⟨

/-- The fault record of an entry that goes to the control node (R342). -/
def Entry.hostRecord (e : Entry) (cluster : Nat) (dropped : Bool) : Record :=
  record (causeWord 0x08 e.sub e.kind e.index e.async + (if dropped then 2 ^ 29 else 0))
    (e.index + 8 * (cluster % 12) + 256 * (cluster / 12)) (pageAddr e.page) e.ctag 0 0

/-- Change the entry of an index in a cluster's buffer. -/
def State.updEntry (s : State) (cluster index : Nat) (f : Entry → Entry) : State :=
  let b := s.buffer cluster
  s.putBuffer { b with entries := updWhere (fun e => e.index == index) f b.entries }

/-- An entry goes to HOST and its record to the ring (R335, R342). -/
def State.entryToHost (s : State) (cluster index : Nat) : State :=
  let b := s.buffer cluster
  match b.entries.find? fun e => e.index == index with
  | none => s
  | some e =>
    let s := s.updEntry cluster index fun e => { e with state := .host }
    s.postRecord e.part (e.hostRecord cluster b.dropped)

/-- What a presented access is for, in R334's terms: KIND of R333. -/
def HeldKind.code : HeldKind → Nat
  | .load => 0
  | .store => 1
  | .atomic => 2
  | .cas => 3
  | .request => 2
  | .fetch => 4
  | .unit _ _ => 5
  | .home _ => 0
  | .texel => 0
  | .spill _ => 1
  | .descriptor k => k

/-- Present one access to its cluster's buffer (R334): join, allocate, or hold it unattached and set DROPPED. `async`
says that it is no wave's own issue. -/
def State.present (s : State) (h : Held) (sub : Nat) (async : Bool) : State :=
  let b := s.buffer h.cluster
  let page := h.addr.toNat % 2 ^ 57 / 2 ^ 17
  let hold (s : State) (e : Option Nat) : State :=
    let h := { h with entry := e, saved := false }
    if s.held.any (fun x => x.stamp == h.stamp) then
      { s with held := updWhere (fun x => x.stamp == h.stamp) (fun _ => h) s.held }
    else { s with held := s.held ++ [h] }
  match b.entries.find? fun e => e.ctag == h.context.ctag && e.part == h.partition && e.page == page with
  | some e => hold s (some e.index)
  | none =>
    match (List.range 8).find? fun k => b.entries.all fun e => e.index != k with
    | none => hold (s.putBuffer { b with dropped := true }) none
    | some k =>
      let wave := s.wave? h.wave
      let live := match wave with
        | some w => !w.hasExited && w.reached.isNone
        | none => false
      let home := match h.kind with | .home _ => true | _ => false
      let spill := match h.kind with | .spill _ => true | _ => false
      let xfault := (s.part h.partition).modes.getLsbD 0
      let owner := if home || spill || !live then none else some h.wave
      let unit := match h.kind with | .unit _ _ => true | _ => false
      let span := match s.crew? h.wave.crew with | some c => c.span | none => h.cluster / 12
      let (st, s) := s.takeStamp
      let e : Entry :=
        { index := k, ctag := h.context.ctag, page := page, sub := sub, kind := h.kind.code,
          state := if xfault then .host else if home && sub == 1 then .walk else .owned, install := home && sub == 1, owner := owner,
          part := h.partition, context := h.context, span := span, async := async || unit,
          mark := (match owner, wave with | some _, some w => w.raised | _, _ => 0), pc := h.pc, stamp := st }
      let s := s.putBuffer { b with entries := b.entries ++ [e] }
      let s := hold s (some k)
      if xfault || (owner.isNone && !(home && sub == 1)) then s.entryToHost h.cluster k else s

/-- Hold one piece of a lane's access (R334). A handler's own missing translation fails its context (R356). -/
def State.holdPiece (s : State) (c : Issue) (kind : HeldKind) (fmt : Nat) (data : BitVec 128) (data2 : BitVec 64)
    (landing : Option Nat) (acquire : Bool) (l : Nat) (p : Piece) (sub : Nat) (spent : Bool := false) : State :=
  if c.wave.sup then s.failCrew c.crew 0x08
  else
    let (st, s) := s.takeStamp
    s.present { stamp := st, wave := c.wave.ref, lane := l, index := c.wave.roundIssued % 1024, addr := p.addr, size := p.size, kind := kind, fmt := fmt,
                data := data, data2 := data2, landing := landing, part := p.off, pc := c.gang.pc, fromHandler := c.wave.sup,
                context := c.crew.ctx, partition := c.crew.part, acquire := acquire, cluster := c.crew.clusterNo,
                entry := none, saved := false, spent := spent } sub false

/-- A line that a started batch of another agent holds (R105). -/
def State.lineHeld (s : State) (crew mt pa : Nat) : Bool :=
  s.objects.any fun o => o.crew.isSome && o.crew != some crew && o.mt == mt && o.pa == pa / 128 * 128

/-- Some piece of an access lies in such a line. -/
def State.piecesHeld (s : State) (crew : Nat) (ps : List (Nat × List Piece)) : Bool :=
  !s.objects.isEmpty && ps.any fun x => x.2.any fun p =>
    match p.place with
    | .mem mt pa _ _ _ _ => s.lineHeld crew mt pa
    | _ => false

/-- A remote acquire waits for what it promotes in the lines of its pieces (R94). -/
def State.awaitsPromotion (s : State) (remote : Bool) (ps : List (Nat × List Piece)) : Bool :=
  remote && s.promotes fun line => ps.any fun x => x.2.any fun p => p.inLine line

/-- The frame of a lane access: the checks of every lane, the waits of R344 and R94, then the access itself. An access to a
line that a batch holds waits for the batch (R105). -/
def State.lanesAccess (s : State) (c : Issue) (f : AccessForm) (release remote : Bool) (active : LaneMask)
    (addr : Nat → BitVec 64) (k : State → List (Nat × List Piece) → State) : State :=
  let (ok, bad, s') := s.reachLanes c.wave c.crew f addr active.lanes
  if !bad.isEmpty then s.takeTrap c.wave (faultOf c f addr bad)
  else if !c.wave.sup && (s.mustWait c.wave.ref f.write release || s.samePageHeld c.wave.ref ok) then
    s.putWave (c.wave.park c.gang .held)
  else if s.piecesHeld c.crew.id ok || s.awaitsPromotion remote ok then s.putWave (c.wave.park c.gang .held)
  else k s' ok

end Sys2Proof.Machine
end

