-- ==== Sys2Proof/Machine/Log.lean ====
section
/-! DEFINITION. The Woad log (R407 to R410): writing entries while recording, reading them while replaying. -/

noncomputable section

namespace Sys2Proof.Machine

/-- The control window is presented on every port whose PORTROLE is 1 (R302, R303). -/
def State.windowOn (s : State) (port : Nat) : Bool := bits s.module.portRole.toNat (2 * port + 1) (2 * port) = 1

/-- The node across a port may write a partition's registers: the window is there, and the node administers the partition
(R302). -/
def State.administers (s : State) (port p : Nat) : Bool := s.windowOn port && (s.part p).admin.getLsbD port

/-- The partition runs in rounds and records, or replays. -/
def Partition.replays (p : Partition) : Bool := p.woad && p.wctl.getLsbD 1
def Partition.recording (p : Partition) : Bool := p.woad && !p.wctl.getLsbD 1

/-- One log entry: TYPE, ROUND and payload words. -/
structure LogEntry where
  type : Nat
  round : Nat
  words : List Nat
  deriving DecidableEq, Repr

/-- The bytes of an entry (R408). -/
def LogEntry.bytes (e : LogEntry) : List Byte :=
  ((e.type + 256 * (e.words.length + 1) + 65536 * e.round) :: e.words).flatMap fun w => leBytes 8 w

/-- Bytes as 8-byte words, padded. -/
def wordsOf (bs : List Byte) : List Nat :=
  (List.range ((bs.length + 7) / 8)).map fun k => leNat ((bs.drop (8 * k)).take 8)

/-- An input of this round joins the partition's log. -/
def State.logEntry (s : State) (p type : Nat) (words : List Nat) : State :=
  let x := s.part p
  if x.woad then s.putPart { x with log := x.log ++ LogEntry.bytes { type := type, round := x.round, words := words } } else s

/-- Entries of a list of words. -/
def parseWords : List Nat → Nat → List LogEntry
  | _, 0 => []
  | [], _ => []
  | h :: r, fuel + 1 =>
    let n := bits h 15 8 - 1
    { type := bits h 7 0, round := bits h 63 16, words := r.take n } :: parseWords (r.drop n) fuel

/-- The entries that a partition's own log of this round holds. -/
def Partition.entries (p : Partition) : List LogEntry := parseWords (wordsOf p.log) p.log.length

/-- A word of the log ring at a byte count. -/
def State.ringWord (s : State) (p : Partition) (port i : Nat) : Nat :=
  leNat ((List.range 8).flatMap fun k => s.memBytes (memKey (9 + port) ((p.wring.toNat + (i + k) % 2 ^ p.wsz) % 2 ^ 52)) 1)

/-- The words that the control node has written and the device has not consumed, at most n. -/
def State.ringWords (s : State) (p : Partition) (port : Nat) : Nat → Nat → List Nat
  | _, 0 => []
  | i, n + 1 => s.ringWord p port i :: s.ringWords p port (i + 8) n

/-- Entries up to and with the first round end. -/
def throughRoundEnd : List LogEntry → List LogEntry
  | [] => []
  | e :: r => if e.type = 9 then [e] else e :: throughRoundEnd r

/-- The entries of this round in the ring of a partition that replays; none while its round end has not been written. -/
def State.replayEntries (s : State) (p : Partition) : Option (List LogEntry) :=
  match s.controlPort with
  | none => none
  | some port =>
    let n := (p.wwr - p.wrd).toNat / 8
    let es := throughRoundEnd (parseWords (s.ringWords p port p.wrd.toNat n) n)
    if es.any fun e => e.type = 9 then some es else none

/-- A replay waits, with STALL set, until its log holds the whole of the round to come (R407). -/
def State.waitForLog (s : State) (p : Nat) : State :=
  let x := s.part p
  s.putPart { x with stall := x.replays && (s.replayEntries x).isNone }

/-- The key of a wave: LAUNCH_SEQ, then g0 and g1 (R408). -/
def waveKey (w : Wave) (c : Crew) : List Nat := [c.work, w.blockId.toNat + 2 ^ 32 * w.launchG1 c]

/-- Replay has diverged (R410). -/
def State.diverge (s : State) (p : Nat) : State := let x := s.part p; s.putPart { x with div := true }

/-- An external read of a wave in a Woad partition: recorded as it stands, or taken from the log; `words` come before
the value in the payload. Reads that these words do not tell apart take their entries in turn. -/
def State.woadRead (s : State) (p type : Nat) (words value : List Nat) : List Nat × State :=
  let x := s.part p
  if x.recording then (value, s.logEntry p type (words ++ value))
  else if x.replays then
    let mine (e : LogEntry) : Bool := e.type = type && e.words.take words.length == words
    match (s.replayEntries x).bind fun es => (es.filter mine)[(x.entries.filter mine).length]? with
    | some e => (e.words.drop words.length, s.logEntry p type e.words)
    | none => (value, s.diverge p)
  else (value, s)

/-- An input of a Woad partition waits for the round's end; a replayed one is supplied by the log (R408, R409). -/
def State.asInput (s : State) (p : Nat) (i : Instr) (k : State → State) : Host.Outcome State Fault Refusal :=
  let x := s.part p
  if !x.woad then .next (k s)
  else if x.wctl.getLsbD 1 then .next s
  else .next (s.putPart { x with inputs := x.inputs ++ [i] })

end Sys2Proof.Machine

end
end

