/-- One lane's load: its pieces read, or held in the fault buffer for the landing, each as an event of its own (R328). A refused
lane performs nothing (R392). The held units of a lane that consumes poison are spent. -/
def State.readLane (s : State) (c : Issue) (o : Order) (fmt : Nat) (half : Nat) (landing l : Nat) (ps : List Piece) :
    LaneRead × State :=
  match ps.findSome? (s.refusal? c.wave c.crew o.strong false) with
  | some k => (.refused k, s)
  | none =>
  let (rs, s) := ps.foldl (fun (acc : List (Piece × PieceRead) × State) p =>
    let (r, s) := acc.2.readPiece c.wave c.crew o.strong p
    match r with
    | .bytes bs => let (bs, s) := s.portRead c.wave c.crew c.wave.roundIssued l p bs; (acc.1 ++ [(p, .bytes bs)], s)
    | r => (acc.1 ++ [(p, r)], s)) ([], s)
  let bytes := rs.flatMap fun x =>
    match x.2 with
    | .bytes bs => bs
    | _ => List.replicate x.1.size 0
  let missing := rs.filterMap fun x => match x.2 with | .held sub => some (x.1, sub) | _ => none
  let poison := rs.findSome? fun x => match x.2 with | .poison k => some k | _ => none
  let s := missing.foldl (fun s (p, sub) =>
    s.holdPiece c .load (o.pack (fmt + 64 * half)) 0 0 (some landing) o.acquire l p sub poison.isSome) s
  match poison with
  | some k => (.poison k (!missing.isEmpty), s)
  | none =>
    (.words (if !missing.isEmpty && rs.length = 1 then [] else ldWords fmt half bytes) (!missing.isEmpty), s)

/-- The lanes of a kind of outcome. -/
def lanesWhere {α : Type} (outs : List (Nat × α)) (p : α → Bool) : List Nat := (outs.filter fun x => p x.2).map fun x => x.1

/-- The values of n registers from the outcomes of the lanes. -/
def outcomeData (n : Nat) (outs : List (Nat × LaneRead)) : List Lanes :=
  (List.range n).map fun k => Lanes.build fun l =>
    match outs.find? fun x => x.1 == l with
    | some (_, .words ws _) => ws.getD k 0
    | _ => 0

/-- The frame of a load (R214 to R216): checks, reads, and a producer that lands in n registers from d. -/
def State.loadLanes (s : State) (c : Issue) (i : Instr) (o : Order) (f : AccessForm) (active : LaneMask) (d n fmt : Nat)
    (half : Nat → Nat) (addr : Nat → BitVec 64) : State :=
  s.lanesAccess c f false o.remote active addr fun s ok =>
    s.unlessDiscarded c ok <|
      let (id, s) := s.takeStamp
      let (outs, s) := ok.foldl (fun (acc : List (Nat × LaneRead) × State) x =>
        let (r, s) := acc.2.readLane c o fmt (half x.1) id x.1 x.2
        (acc.1 ++ [(x.1, r)], s)) ([], s)
      let held := lanesWhere outs LaneRead.held
      let w := c.wave.produce { id := id, file := false, reg := d, lanes := active, data := outcomeData n outs,
                                pending := laneSet held }
      let s := s.retire c i w
      let s := if held.isEmpty then s.acquire c.crew c.wave.ref.rank o else s
      let s := s.raiseLanes c 0x0E 1 f.kind (lanesWhere outs fun r => r.poisonSub == some 1) addr (some id)
      let s := s.raiseLanes c 0x0E 5 f.kind (lanesWhere outs fun r => r.poisonSub == some 5) addr (some id)
      let s := s.raiseLanes c 0x0A 1 f.kind (lanesWhere outs fun r => r == .refused 1) addr (some id)
      s.raiseLanes c 0x0A 2 f.kind (lanesWhere outs fun r => r == .refused 2) addr (some id)

/-- The address of a lane operand (R214). -/
def laneAddr (w : Wave) (a : Nat) (off : BitVec 16) (l : Nat) : BitVec 64 := w.readV2 a l + sext64 off

/-- LD (R217, R218): an e2m1 array that is not 16-byte aligned is MISALIGNED. -/
def execLd (fmt : BitVec 6) (o : Opnd) (s : State) : Host.Outcome State Fault Refusal :=
  issue (.ld fmt o) plain s fun c =>
    let w := c.wave
    let k := fmt.toNat
    let active := c.active o.ext
    let n := max 1 (fmtBytes k / 4)
    let f : AccessForm := { size := fmtBytes k, align := fmtBytes k, need := { r := true }, write := false, kind := 0 }
    let base := laneAddr w o.a.toNat o.ext.imm
    if k = 13 then
      let at_ (l : Nat) := e2m1Place (base l) ((w.readV o.b.toNat).at_ l).toNat
      let bad := active.lanes.filter fun l => (base l).toNat % 16 != 0
      match bad with
      | l :: _ => s.takeTrap w (c.trap 0x05 0 (at_ l).1 (laneSet bad))
      | [] =>
        s.loadLanes c (.ld fmt o) (Order.ofC o.ext.c) f active o.d.toNat 1 k (fun l => (at_ l).2) (fun l => (at_ l).1)
    else s.loadLanes c (.ld fmt o) (Order.ofC o.ext.c) f active o.d.toNat n k (fun _ => 0) base

/-- The format that moves raw bits of a size code (R220). -/
def rawFmt (size : Nat) : Nat := 4 + size

/-- The address of a uniform-base operand (R220). -/
def baseAddr (w : Wave) (o : Opnd) (l : Nat) : BitVec 64 :=
  w.readG2 o.a.toNat + ((w.readV o.b.toNat).at_ l).setWidth 64 + sext64 o.ext.imm

/-- LDT (R220). -/
def execLdt (size : BitVec 6) (o : Opnd) (s : State) : Host.Outcome State Fault Refusal :=
  issue (.ldt size o) plain s fun c =>
    let k := rawFmt size.toNat
    s.loadLanes c (.ldt size o) (Order.ofC o.ext.c)
      { size := fmtBytes k, align := fmtBytes k, need := { r := true }, write := false, kind := 0 }
      (c.active o.ext) o.d.toNat (fmtBytes k / 4) k (fun _ => 0) (baseAddr c.wave o)

/-! ## Writing -/

/-- What a lane's store or atomic gives. -/
inductive LaneWrite where
  /-- The old value of an atomic; `denied` where a CAS lacks W (R332). -/
  | done (old : Nat) (denied : Bool)
  | held
  | poison (sub : Nat)
  | refused (sub : Nat)
  deriving DecidableEq, Repr

/-- One lane's store: its pieces written, or held with their data. A refused lane performs nothing (R392). -/
def State.writeLane (s : State) (c : Issue) (o : Order) (l : Nat) (ps : List Piece) (bs : List Byte) : LaneWrite × State :=
  match ps.findSome? (s.refusal? c.wave c.crew o.strong true) with
  | some k => (.refused k, s)
  | none =>
  ps.foldl (fun (acc : LaneWrite × State) p =>
    match acc.2.writePiece c.wave c.crew o.strong p bs with
    | (.done, s) => (acc.1, s.noteRelease (c.crew.coreOf c.wave.ref.rank) o.release p)
    | (.refused k, s) => (.refused k, s)
    | (.lost, s) => (.poison 5, s)
    | (.held sub, s) =>
      (acc.1, s.holdPiece c .store (o.pack 0) (BitVec.ofNat 128 (leNat ((bs.drop p.off).take p.size))) 0 none false l p sub))
    (.done 0 false, s)

/-- The wave as the state now has it. -/
def State.nowWave (s : State) (c : Issue) : Wave := (s.wave? c.wave.ref).getD c.wave

/-- Distinct 16-byte units in a batch buffer. -/
def Wave.bufferUnits (w : Wave) : Nat := ((w.buffer.map fun b => (b.mt, b.pa / 16)).dedup).length

/-- A batch whose stores need more than 256 units is discarded: it relaunches with half its requests, or is rejected
(R379). -/
def State.checkBatchBuffer (s : State) (c : Issue) : State :=
  match c.crew.combines with
  | none => s
  | some id =>
    if (s.nowWave c).bufferUnits ≤ 256 then s
    else match s.object? id with
    | none => s
    | some ob =>
      let n := (ob.running.getD []).length
      if n ≤ 1 then (s.endBatch ob).rejectRequests (ob.running.getD []) 5 0
      else s.requeueBatch id false (some ((n + 1) / 2))

/-- The end of a store: the cohort goes on, and its lanes' asynchronous traps are raised. -/
def State.endStore (s : State) (c : Issue) (i : Instr) (o : Order) (kind : Nat) (outs : List (Nat × LaneWrite))
    (addr : Nat → BitVec 64) : State :=
  let w := s.nowWave c
  let w := if o.strong.isNone && (s.part c.crew.part).woad then { w with roundStores := w.roundStores + 1 } else w
  let s := s.retire c i w
  let s := s.raiseLanes c 0x0E 2 kind (lanesWhere outs fun r => r == .poison 2) addr
  let s := s.raiseLanes c 0x0E 5 kind (lanesWhere outs fun r => r == .poison 5) addr
  let s := s.raiseLanes c 0x0A 1 kind (lanesWhere outs fun r => r == .refused 1) addr
  let s := s.raiseLanes c 0x0A 2 kind (lanesWhere outs fun r => r == .refused 2) addr
  s.checkBatchBuffer c

/-- The frame of a store (R214 to R219): lanes ascending, so the highest lane's value remains (R84). -/
def State.storeLanes (s : State) (c : Issue) (i : Instr) (o : Order) (size : Nat) (active : LaneMask)
    (addr : Nat → BitVec 64) (bytes : Nat → List Byte) : State :=
  let f : AccessForm := { size := size, align := size, need := { w := true }, write := true, kind := 1 }
  s.lanesAccess c f o.release false active addr fun s ok =>
    s.unlessDiscarded c ok <|
      let (outs, s) := ok.foldl (fun (acc : List (Nat × LaneWrite) × State) x =>
        let (r, s) := acc.2.writeLane c o x.1 x.2 (bytes x.1)
        (acc.1 ++ [(x.1, r)], s)) ([], s)
      s.endStore c i o 1 outs addr

/-! ## Read-modify-writes -/

/-- What one read-modify-write gives. -/
inductive Rmw where
  | old (bs : List Byte)
  /-- A CAS that compared equal on a page without W (R332). -/
  | denied (bs : List Byte)
  | poison (sub : Nat)
  | refused (sub : Nat)
  | held (sub : Nat)
  deriving DecidableEq, Repr

/-- The bytes of a piece as they stand. -/
def State.peekPiece (s : State) (c : Crew) (p : Piece) : List Byte :=
  match p.place with
  | .tile r off => match s.block? c.id r with | some b => b.bytes off p.size | none => []
  | .mem mt pa _ _ _ _ => s.rawBytes mt pa p.size
  | _ => []

/-- The piece lies on a page without W. -/
def Piece.barred (p : Piece) : Bool := match p.place with | .mem _ _ _ e _ _ => !entryW e | _ => false

/-- One read-modify-write at its point of execution (R90): past L1, whose copy in the issuing core is dropped, unless
it is a store's. `inp` is what a read of system memory gives (R109); `f` gives the bytes to write, if any. One that is refused
does nothing at all (R392). It is one indivisible step, whatever the scopes and points of two of them: R91 would let some
pairs miss each other's update, and the model never shows that (log entry 64). -/
def State.rmwPiece (s : State) (w : Wave) (c : Crew) (strong : Option Nat) (isStore : Bool) (p : Piece)
    (inp : State → Piece → List Byte → List Byte × State) (f : List Byte → Option (List Byte)) : Rmw × State :=
  let (pt, place, key) := pointOf c w (strong.getD 0) p.place
  let write (s : State) (bs : List Byte) : State :=
    match p.place with
    | .tile r off =>
      match s.block? c.id r with
      | none => s
      | some b => s.putBlock (b.store off bs)
    | .mem mt pa comp e lmt lpa =>
      let s := s.touchLeaf c.clusterNo e lmt lpa true
      let s := s.touchL2 c.part c.ctx.ctag (some (c.id, w.ref.rank)) mt pa p.size true comp
      if isStore then s.writeL1 (c.coreOf w.ref.rank) mt pa bs else s.rawWrite mt pa bs
    | _ => s
  let act (s : State) (old : List Byte) : Rmw × State :=
    let (old, s) := inp s p old
    match strong with
    | none =>
      match f old with
      | none => (.old old, s)
      | some new => if p.barred then (.denied old, s) else (.old old, write (s.clearTag pt place key p.size) new)
    | some _ =>
      let fs := s.mixers pt place key p.size ((f old).isSome && !p.barred)
      let (old, s) := s.blur fs key old
      match f old with
      | none => (.old old, (s.smear fs pt place key p.size).noteStrong pt place key p.size false)
      | some new =>
        if p.barred then (.denied old, (s.smear fs pt place key p.size).noteStrong pt place key p.size false)
        else
          let (new, s) := s.strongWrite pt place key new
          (.old old, write s new)
  match s.refusal? w c strong ((f (s.peekPiece c p)).isSome && !p.barred) p with
  | some k => (.refused k, s)
  | none =>
    match p.place with
    | .tile r off =>
      match s.block? c.id r with
      | none => (.old [], s)
      | some b =>
        if b.tilePoison.contains (off / 16 * 16) then (.poison 2, s) else act s (b.bytes off p.size)
    | .mem mt pa comp e lmt lpa =>
      let s := s.touchLeaf c.clusterNo e lmt lpa false
      let s := s.touchL2 c.part c.ctx.ctag (some (c.id, w.ref.rank)) mt pa p.size false comp
      let s := if isStore then s else s.dropL1Line (c.coreOf w.ref.rank) mt pa
      if s.memPoisoned mt pa p.size then (.poison 2, s) else act s (s.rawBytes mt pa p.size)
    | .missing sub => (.held sub, s)
    | .lost => (.poison 5, s)

/-- The input of a read-modify-write that is no external one. -/
def ownBytes (s : State) (_ : Piece) (bs : List Byte) : List Byte × State := (bs, s)

/-- The byte with one nibble replaced. -/
def nibbleBytes (half v : Nat) (old : List Byte) : List Byte :=
  let n := leNat old
  leBytes 1 (if half = 0 then n / 16 * 16 + v % 16 else n % 16 + 16 * (v % 16))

⟩

Action item: Gather all lines of the records that include the word "LaneWrite".

Reply:
inductive LaneWrite where
def State.writeLane (s : State) (c : Issue) (o : Order) (l : Nat) (ps : List Piece) (bs : List Byte) : LaneWrite × State :=
  ps.foldl (fun (acc : LaneWrite × State) p =>
def State.endStore (s : State) (c : Issue) (i : Instr) (o : Order) (kind : Nat) (outs : List (Nat × LaneWrite))
      let (outs, s) := ok.foldl (fun (acc : List (Nat × LaneWrite) × State) x =>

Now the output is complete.